I rebuilt it to make sure. When I extract the generated deb file from termux-packages/debs` on ubuntu, it says:

$ ./data/data/com.termux/files/usr/bin/dotnet
realpath(): Invalid argument
Failed to resolve full path of the current executable [/proc/self/exe]

Which shows it is indeed the massaged version. I also see in build-package.sh output that the architecture is aarch64.

When I force-install it on Termux (and ignore dependencies):

$ dotnet
-bash: /data/data/com.termux/files/usr/bin/dotnet: cannot execute binary file: Exec format error

Either I misunderstood what target arch to use when building the. NET Core source (right now it's ubuntu 16.04 x64), or the build-package.sh script is not yet configured correctly.

Any ideas?

vishalbiswas commented 8 years ago

@christianrondeau run readelf -hwhich dotnet``

christianrondeau commented 8 years ago

Here's the output in Termux on my S7:

ELF Header:
  Magic:   7f 45 4c 46 02 01 01 00 00 00 00 00 00 00 00 00 
  Class:                             ELF64
  Data:                              2's complement, little endian
  Version:                           1 (current)
  OS/ABI:                            UNIX - System V
  ABI Version:                       0
  Type:                              EXEC (Executable file)
  Machine:                           Advanced Micro Devices X86-64
  Version:                           0x1
  Entry point address:               0x40c980
  Start of program headers:          64 (bytes into file)
  Start of section headers:          150432 (bytes into file)
  Flags:                             0x0
  Size of this header:               64 (bytes)
  Size of program headers:           56 (bytes)
  Number of program headers:         8
  Size of section headers:           64 (bytes)
  Number of section headers:         31
  Section header string table index: 28

Fun fact: I piped the command output to termux-clipboard-set and pasted here. Termux is awesome.

I also ran file:

/data/data/com.termux/files/usr/bin/dotnet: ELF 64-bit LSB executable, x86-64, version 1 (SYSV), dynamically linked, interpreter /lib64/ld-linux-x86-64.so.2, for GNU/Linux 2.6.32, not stripped
christianrondeau commented 8 years ago

I think I see what I misunderstood; build-package.sh does not magically make programs work on aarch64; I still need to compile for ARM before build-package.sh massages the output (which is obvious at this point, but wasn't at the beginning). So, I know where to go from there. I'm linking a few items on .NET Core's project, since it doesn't really have anything for targeting ARM, I'll have to monkey patch something.

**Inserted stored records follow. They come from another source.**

-- ==== Sys2Proof/Decode.lean ====
section
/-! DEFINITION. The five formats of 30_encoding.md (rules R80 to R91), their decoders, the encoder, and the
host's numbering of the table's words. -/

namespace Sys2Proof

/-- An encoded operation: its format (rule R80) and its bits. No mode bit changes a format (rule R99), and the bits
do not say which format they are in; the decoder of each format is a different agent. -/
inductive Code where
  /-- Event vector, decoded by the input stage. -/
  | ev (w : BitVec 7)
  /-- Arbiter vector, decoded by the priority arbiter. -/
  | arb (w : BitVec 7)
  /-- State code, decoded by the sequencers. -/
  | st (w : BitVec 8)
  /-- Transport phase, decoded by the transport sequencer. -/
  | tp (w : BitVec 2)
  /-- Transport word, decoded by the display panel. -/
  | tw (w : BitVec 10)
deriving DecidableEq, Repr

/-- Why a code selects no operation. -/
inductive DecodeError where
  /-- An event vector with no event, or with several at once (rule R83): not one operation. -/
  | notOneEvent
  /-- An arbiter vector under which the running context continues (rule R85). -/
  | noDispatch
  /-- A state code outside the table of rule R86 (rule R96). -/
  | unreachableState
  /-- The phase `IDLE`, in which the transport sequencer does nothing (rule R89). -/
  | idlePhase
  /-- A transport word with `RW = 1`, never emitted (rule R97). -/
  | readWord
  /-- A command word whose byte is none of the seven command parameters (rule R97). -/
  | unknownCommand
deriving DecidableEq, Repr

/-- The events of a vector in the order they take effect (rules R81 and R83): with `RST` set every other bit is
ignored; otherwise `START`, `PULSE`, `READY`, `TICKF`, `TICKM`, `TICKC`. -/
def decodeEvents (w : BitVec 7) : List Instr :=
  if w[6] then [.evRst]
  else
    (if w[5] then [.evStart] else []) ++ (if w[3] then [.evPulse] else []) ++
    (if w[4] then [.evReady] else []) ++ (if w[0] then [.evTickF] else []) ++
    (if w[1] then [.evTickM] else []) ++ (if w[2] then [.evTickC] else [])

/-- A vector that is one event. -/
def decodeEv (w : BitVec 7) : Except DecodeError Instr :=
  match decodeEvents w with
  | [i] => .ok i
  | _ => .error .notOneEvent

/-- The dispatch patterns of rule R85: `11mc0ab`, `101c00b` and `1001000`. -/
def decodeArb (w : BitVec 7) : Except DecodeError Instr :=
  if w &&& 0b1100100#7 = 0b1100000#7 then .ok .dispatchFast
  else if w &&& 0b1110110#7 = 0b1010000#7 then .ok .dispatchMed
  else if w = 0b1001000#7 then .ok .dispatchCtrl
  else .error .noDispatch

/-- The state codes other than `CTL.FMT`, as the table of rule R86 lists them. -/
def stateTable : List (BitVec 8 × Instr) :=
  [ (0b00000000#8, .bgStart), (0b00000001#8, .bgIdle),
    (0b01000000#8, .ctlDiv), (0b01000001#8, .ctlTarget), (0b01000010#8, .csEnter), (0b01000011#8, .ctlPulses),
    (0b01000100#8, .csExit), (0b01000101#8, .ctlMeasure), (0b01000110#8, .ctlDuty), (0b01000111#8, .retCtrl),
    (0b10000000#8, .rfrSel), (0b10000001#8, .rfrHome), (0b10000010#8, .rfrHomew), (0b10000011#8, .rfrLine2),
    (0b10000100#8, .rfrLine2w), (0b10000101#8, .rfrChar), (0b10000110#8, .rfrCharw), (0b10000111#8, .retMed),
    (0b11000000#8, .iniTick), (0b11000001#8, .iniCmd), (0b11000010#8, .iniCmdw), (0b11000011#8, .retFast) ]

/-- The state code (rule R86): `011iiiii` is `CTL.FMT i` with `i` unsigned (rule R88); a code outside the table is
unreachable (rule R96). -/
def decodeSt (w : BitVec 8) : Except DecodeError Instr :=
  if w.extractLsb' 5 3 = 0b011#3 then .ok (.ctlFmt (w.extractLsb' 0 5))
  else match stateTable.find? (fun row => row.1 == w) with
    | some row => .ok row.2
    | none => .error .unreachableState

/-- The transport phase (rule R89): `01` is `TRN.EHI`, `10` is `TRN.ELO`, `11` is `TRN.DONE`, and `00` is idle. -/
def decodeTp (w : BitVec 2) : Except DecodeError Instr :=
  if w = 0b01#2 then .ok .trnEhi
  else if w = 0b10#2 then .ok .trnElo
  else if w = 0b11#2 then .ok .trnDone
  else .error .idlePhase

/-- The transport word `{RS, RW, D[7:0]}` (rules R90 and R91): `RS = 1` is `LCD.DATA D`, `RS = 0` the first
command whose parameter equals the byte. -/
def decodeTw (p : Params) (w : BitVec 10) : Except DecodeError Instr :=
  if w[8] then .error .readWord
  else if w[9] then .ok (.lcdData (w.extractLsb' 0 8))
  else match commandWords.find? (fun j => decide (j.commandByte p = some (w.extractLsb' 0 8))) with
    | some j => .ok j
    | none => .error .unknownCommand

/-- The operation a code selects, or the name of the reason it selects none. -/
def decode (p : Params) : Code → Except DecodeError Instr
  | .ev w => decodeEv w
  | .arb w => decodeArb w
  | .st w => decodeSt w
  | .tp w => decodeTp w
  | .tw w => decodeTw p w

/-- The code of an operation; bits that do not matter are 0. The step codes are those of rule R86, the word bytes
the parameters of rule R91. -/
def encode (p : Params) : Instr → Code
  | .evTickF => .ev 0b0000001#7
  | .evTickM => .ev 0b0000010#7
  | .evTickC => .ev 0b0000100#7
  | .evPulse => .ev 0b0001000#7
  | .evReady => .ev 0b0010000#7
  | .evStart => .ev 0b0100000#7
  | .evRst => .ev 0b1000000#7
  | .dispatchFast => .arb 0b1100000#7
  | .dispatchMed => .arb 0b1010000#7
  | .dispatchCtrl => .arb 0b1001000#7
  | .bgStart => .st 0x00#8
  | .bgIdle => .st 0x01#8
  | .ctlDiv => .st 0x40#8
  | .ctlTarget => .st 0x41#8
  | .csEnter => .st 0x42#8
  | .ctlPulses => .st 0x43#8
  | .csExit => .st 0x44#8
  | .ctlMeasure => .st 0x45#8
  | .ctlFmt i => .st (0b011#3 ++ i)
  | .ctlDuty => .st 0x46#8
  | .retCtrl => .st 0x47#8
  | .rfrSel => .st 0x80#8
  | .rfrHome => .st 0x81#8
  | .rfrHomew => .st 0x82#8
  | .rfrLine2 => .st 0x83#8
  | .rfrLine2w => .st 0x84#8
  | .rfrChar => .st 0x85#8
  | .rfrCharw => .st 0x86#8
  | .retMed => .st 0x87#8
  | .iniTick => .st 0xC0#8
  | .iniCmd => .st 0xC1#8
  | .iniCmdw => .st 0xC2#8
  | .retFast => .st 0xC3#8
  | .trnEhi => .tp 0b01#2
  | .trnElo => .tp 0b10#2
  | .trnDone => .tp 0b11#2
  | .lcdFuncset => .tw (0b00#2 ++ p.cmdFunctionSet)
  | .lcdDispoff => .tw (0b00#2 ++ p.cmdDisplayOff)
  | .lcdClear => .tw (0b00#2 ++ p.cmdDisplayClear)
  | .lcdEntrymode => .tw (0b00#2 ++ p.cmdEntryMode)
  | .lcdDispon => .tw (0b00#2 ++ p.cmdDisplayOn)
  | .lcdLine2 => .tw (0b00#2 ++ p.cmdLine2)
  | .lcdHome => .tw (0b00#2 ++ p.cmdHome)
  | .lcdData d => .tw (0b10#2 ++ d)

/-- The first code of a list that selects an operation. -/
def firstDecoded (p : Params) : List Code → Option Instr
  | [] => none
  | c :: rest =>
    match decode p c with
    | .ok i => some i
    | .error _ => firstDecoded p rest

/-- The formats that a table word of `nbits` bits, in whole bytes, can be in: a transport word is the only format
wider than a byte. The table's word does not name its format; where several formats accept a byte, the order is the
state code (the only format of exactly 8 bits), the arbiter vector, the event vector, the transport phase.
DESIGN CHOICE (assumption log 18). -/
def tableCodes (nbits w : Nat) : List Code :=
  if nbits ≤ 8 then
    if w < 4 then [.st (.ofNat 8 w), .arb (.ofNat 7 w), .ev (.ofNat 7 w), .tp (.ofNat 2 w)]
    else if w < 128 then [.st (.ofNat 8 w), .arb (.ofNat 7 w), .ev (.ofNat 7 w)]
    else if w < 256 then [.st (.ofNat 8 w)]
    else []
  else if w < 1024 then [.tw (.ofNat 10 w)]
  else []

/-- The instruction the decoder reads from a table word, the command bytes being those of REF-EX, as in the table. -/
def decodeTableWord (nbits w : Nat) : Option Instr :=
  firstDecoded Params.refEx (tableCodes nbits w)

end Sys2Proof
end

@cydhaselton if you have stuff to share, that'll help.

So, I'm afraid I'm quite a few steps back. I now need to find how to target ARM/aarch64 in the .NET Core CLI before moving forward on the Termux side. Thanks, I'll keep this thread updated. Hopefully my dream of developing .NET Core apps on my phone with Vim is not too far fetched!


Update: It is on Microsoft's roadmap for Q4 2016 - Q1 2017: https://blogs.msdn.microsoft.com/dotnet/2016/07/15/net-core-roadmap/ which will make things much easier... I'll still try in the meantime!

vishalbiswas commented 8 years ago

It would be better to port mono, until upstream .Net Core adds support for arm.

christianrondeau commented 8 years ago

@vishalbiswas that would not work for my purposes, my objective is to build "Standard" .Net Core apps (no dependency on an installed. Net frameworks) rather than the "full" framework.

I see that arm is actually kind of supported in the master branches, so I can probably get at least a non official build of it and fiddle with it. So when they're ready, I will be too :)

christianrondeau commented 8 years ago

Here's the overview of what I found on how to build it on ARM:

On other OSes than Ubuntu/Debian, there is a single "apt" instead of the four described before, so that might be the way to go here. But I feel like too many pieces are missing to realistically use cli on arm today ... So maybe this issue will have to wait a few months :(

I'll continue fiddling, my only hope now is to at least get the framework (coreclr/corefx) working on this branch, so that it will be easier once cli supports arm to finish these build scripts. If anyone have a better idea, I'm open to them.

cydhaselton commented 8 years ago

@christianrondeau I've got a working port of mono on Termux, so I've been attempting to build parts of cli using the Roslyn csharp compiler (which runs with the mono runtime) or mono's xbuild (since the cli directory contains proj files). It's hit and miss: xbuild doesn't want to use relative paths and throws a permissions error when accessing "/data" and the source wasn't structured to build using the commandline csharp compiler. Or I'm not familiar enough with the csharp compiler…which is also possible.

I'm currently re-building coreclr on device so that I can upload the patched sources to github. I've already got corefx built and the changes pushed to my fork.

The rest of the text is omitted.